In the 1980s when the Lacoste license was owned by General Mills -- it paired the crocodile logo with the Izod name -- the shirts retailed for as little as $35. Not only did the low price inherently cheapen the brand, but it forced General Mills to cut costs to maintain margins, using cheaper fabric and manufacturing processes. That made it even harder to sustain demand at the price. General Mills had created a vicious cycle of diminishing returns and almost destroyed the Lacoste brand. Lacoste bought it back and temporarily exited the marketplace.

By the time Siegel took the helm in 2001, Lacoste had returned but was making a loss selling only to country-club gents. To achieve sales growth, Siegel was encouraged by colleagues and retailers to slash prices. He did nothing of the sort, rolling out the new-look shirts at $69 for men, $72 for women. "Part of the brand is the pricing," he says. "Our quality is very high." He says a cheaper price tag would neither reflect that nor allow continued investment in product.

Luxury market as mass market

What he also understood was that the luxury market is now a mass market, and quality products with matching high prices no longer limit a marketer to a niche.

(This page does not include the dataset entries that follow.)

-- ==== Sys2Proof/Machine/System.lean ====
section
/-! DEFINITION. TRAP, SVC, RDSR and WRSR (R361 to R363, R385, R386, R391, R408). YIELD stands with pre-emption. -/

namespace Sys2Proof.Machine

/-- R391. -/
def execTrap (g : Guard) (a : SOp) (s : State) : Out :=
  issue (.trap g a) s fun k h _ s => .trap s (h.trapAt k cSoftware (h.sop k a false) (h.active k) 0)

/-- The status of an SVC. -/
def svcDone (h : Group) (k : Nat) (d : BitVec 9) (x : Nat) (s : State) : Res :=
  .done (s.updGroup h.gid fun g => g.setS k d.toNat (BitVec.ofNat 32 x))

/-- R385. -/
def execSvcProbe (g : Guard) (o : SvcOp) (s : State) : Out :=
  issue (.svcProbe g o) s fun k h _ s => svcDone h k o.d 1 s

/-- Lock n of a context; a lock that has not been used is free. -/
def Ctx.lock (c : Ctx) (n : Nat) : Lock := (c.locks.find? fun l => l.n == n).getD ⟨n, none, []⟩
def Ctx.setLock (c : Ctx) (l : Lock) : Ctx := { c with locks := insertBy (·.n) l (c.locks.filter fun x => x.n != l.n) }

/-- The holder that a group is (R386). -/
def State.holderOf (s : State) (h : Group) : Holder := .group h.grid (((s.team? h.tid).map (·.t)).getD 0) h.idx
/-- R386: whether a slot of the group holds an SVC that waits for a lock and names it still; the group waits for no other. -/
def Group.asks (g : Group) (n : Nat) : Bool :=
  [0, 1].any fun k => (g.slot k).lockWait.any fun x => x.2 == n && g.sop k x.1 false == n
/-- Whether a waiting request can take a lock now: a host request, or a resident group with a slot that still asks for it. -/
def State.waiterReady (s : State) (n : Nat) (x : Holder) : Bool :=
  match x with
  | .host _ => true
  | .group grid t idx => s.groups.any fun g => g.grid == grid && g.idx == idx && g.resident && !g.retired && g.asks n &&
      (s.team? g.tid).any fun u => u.t == t

/-- R386: whether a free lock goes to a request: no earlier request that can take it waits. One whose group has no slot that still
waits for the lock comes after all that wait. (DEDUCED, unsafe: log entry 56.) -/
def State.grants (s : State) (l : Lock) (me : Holder) : Bool :=
  l.holder.isNone && (if s.waiterReady l.n me then l.queue.takeWhile fun x => x != me else l.queue).all fun x => !s.waiterReady l.n x

/-- R386: a request takes a lock, and no longer waits for it. -/
def Lock.take (l : Lock) (me : Holder) : Lock := { l with holder := some me, queue := l.queue.filter fun x => x != me }

/-- R386: a request joins those that wait for a lock; one that already waits keeps its place. -/
def Lock.enqueue (l : Lock) (me : Holder) (waiting : Bool) : Lock :=
  if waiting && l.queue.contains me then l else { l with queue := (l.queue.filter fun x => x != me) ++ [me] }

/-- The lock of an SVC, or its trap. -/
def svcLockOf (h : Group) (k : Nat) (o : SvcOp) (s : State) (f : Nat → Ctx → Lock → Holder → Res) : Res :=
  let n := h.sop k o.a false
  if 256 ≤ n then .trap s (h.illegal k 8)
  else
    let c := (s.ctxOf h).getD emptyCtx
    f c.id c (c.lock n) (s.holderOf h)

def execSvcLock (g : Guard) (o : SvcOp) (s : State) : Out :=
  issue (.svcLock g o) s fun k h _ s => svcLockOf h k o s fun id _ l me =>
    if l.holder = some me then svcDone h k o.d 2 s
    else if s.grants l me then
      svcDone h k o.d 0 (s.updCtx id fun c => c.setLock (l.take me))
    else .stall ((s.updCtx id fun c => c.setLock (l.enqueue me (h.asks l.n))).updGroup h.gid fun g =>
      g.setSlot k { g.slot k with lockWait := some (o.a, l.n) })

def execSvcUnlock (g : Guard) (o : SvcOp) (s : State) : Out :=
  issue (.svcUnlock g o) s fun k h _ s => svcLockOf h k o s fun id _ l me =>
    if l.holder = some me then svcDone h k o.d 0 (s.updCtx id fun c => c.setLock { l with holder := none })
    else svcDone h k o.d 1 s

def execSvcTrylock (g : Guard) (o : SvcOp) (s : State) : Out :=
  issue (.svcTrylock g o) s fun k h _ s => svcLockOf h k o s fun id _ l me =>
    if l.holder = some me then svcDone h k o.d 2 s
    else if s.grants l me then svcDone h k o.d 0 (s.updCtx id fun c => c.setLock (l.take me))
    else svcDone h k o.d 1 s

/-- R385: a record of kind 1, or 1 when it is dropped. -/
def execSvcLog (g : Guard) (o : SvcOp) (s : State) : Out :=
  issue (.svcLog g o) s fun k h _ s =>
    let r := s.logEvent h (h.trapAt k cSoftware (h.sop k o.a false) (h.active k) 0)
    svcDone h k o.d (if r.2 then 0 else 1) r.1

/-! ## Specials -/

/-- Table 13-5: a lane special. -/
def Group.laneSpecial (h : Group) (n l : Nat) : Nat :=
  match n with
  | 0 => l
  | 1 => (SMap.get h.tlane l).toNat
  | 2 => (SMap.get h.lineage l).toNat
  | 3 => (SMap.get h.parent l).toNat
  | _ => (SMap.get h.pslot l).toNat

/-- Table 13-5: a group special, but for the refresh phases. -/
def State.special (s : State) (h : Group) (n : Nat) : Nat :=
  let x := s.grid? h.grid
  match n with
  | 0x10 => (((s.cycles.find? fun (c : Nat × W64) => c.1 == h.core).map fun (c : Nat × W64) => c.2).getD 0).toNat
  | 0x11 => (x.map (·.round)).getD 0
  | 0x12 => (x.map (·.popSize)).getD 0
  | 0x13 => h.depth
  | 0x14 => h.wbase
  | _ => (h.streams.getD (n - 0x20) Stream.fresh).pos

/-- R160: the refresh phase of a memory die, a free value below 9,600 that the step advances. -/
def State.phase (s : State) (m : Nat) : State × Nat :=
  let (n, s) := s.freshFree
  let v := (s.sys.memCycles.getD m 0) + BitVec.ofNat 64 (Config.phaseReading n m)
  ({ s with sys := { s.sys with memCycles := setAt s.sys.memCycles m v } }, v.toNat % 9600)

/-- R361 to R363. -/
def execRdsr (g : Guard) (o : RdsrOp) (s : State) : Out :=
  issue (.rdsr g o) s fun k h sel s =>
    let n := o.num.toNat
    match o.d with
    | .v d => .done (s.setGroup (h.putLanes d ((Sys2Proof.laneSpecial n).getD false) sel fun l => (h.laneSpecial n l, 0#8)))
    | .s d =>
      let (s, x) := if 0x18 ≤ n ∧ n ≤ 0x1B then s.phase (n - 0x18) else (s, s.special h n)
      .done (s.setGroup (h.writeS k (swords d.toNat ((groupSpecial n).getD false) x)))

/-- R408. -/
def execWrsr (g : Guard) (o : WrsrOp) (s : State) : Out :=
  issue (.wrsr g o) s fun k h _ s =>
    let i := o.num.toNat - 0x20
    let t := h.streams.getD i Stream.fresh
    if !t.everSet then .trap s (h.illegal k 8)
    else if !h.streamIdle i then .stall s
    else .done (s.setGroup (h.setStream i { t with pos := min (h.snum k o.a true) t.len }))

end Sys2Proof.Machine
end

Historically the marketers we think of as U.S. leaders have relied on low pricing to grow volumes and taking a leadership position in their sectors. Think fast-feeders, big brewers, automakers, food giants, clothing manufacturers and national retailers. In doing so they have cheapened many good brands, and some now seem to be running out of ideas to grow in their saturated marketplaces. Perhaps marketers like Siegel, who put margins first, are pointing the way forward.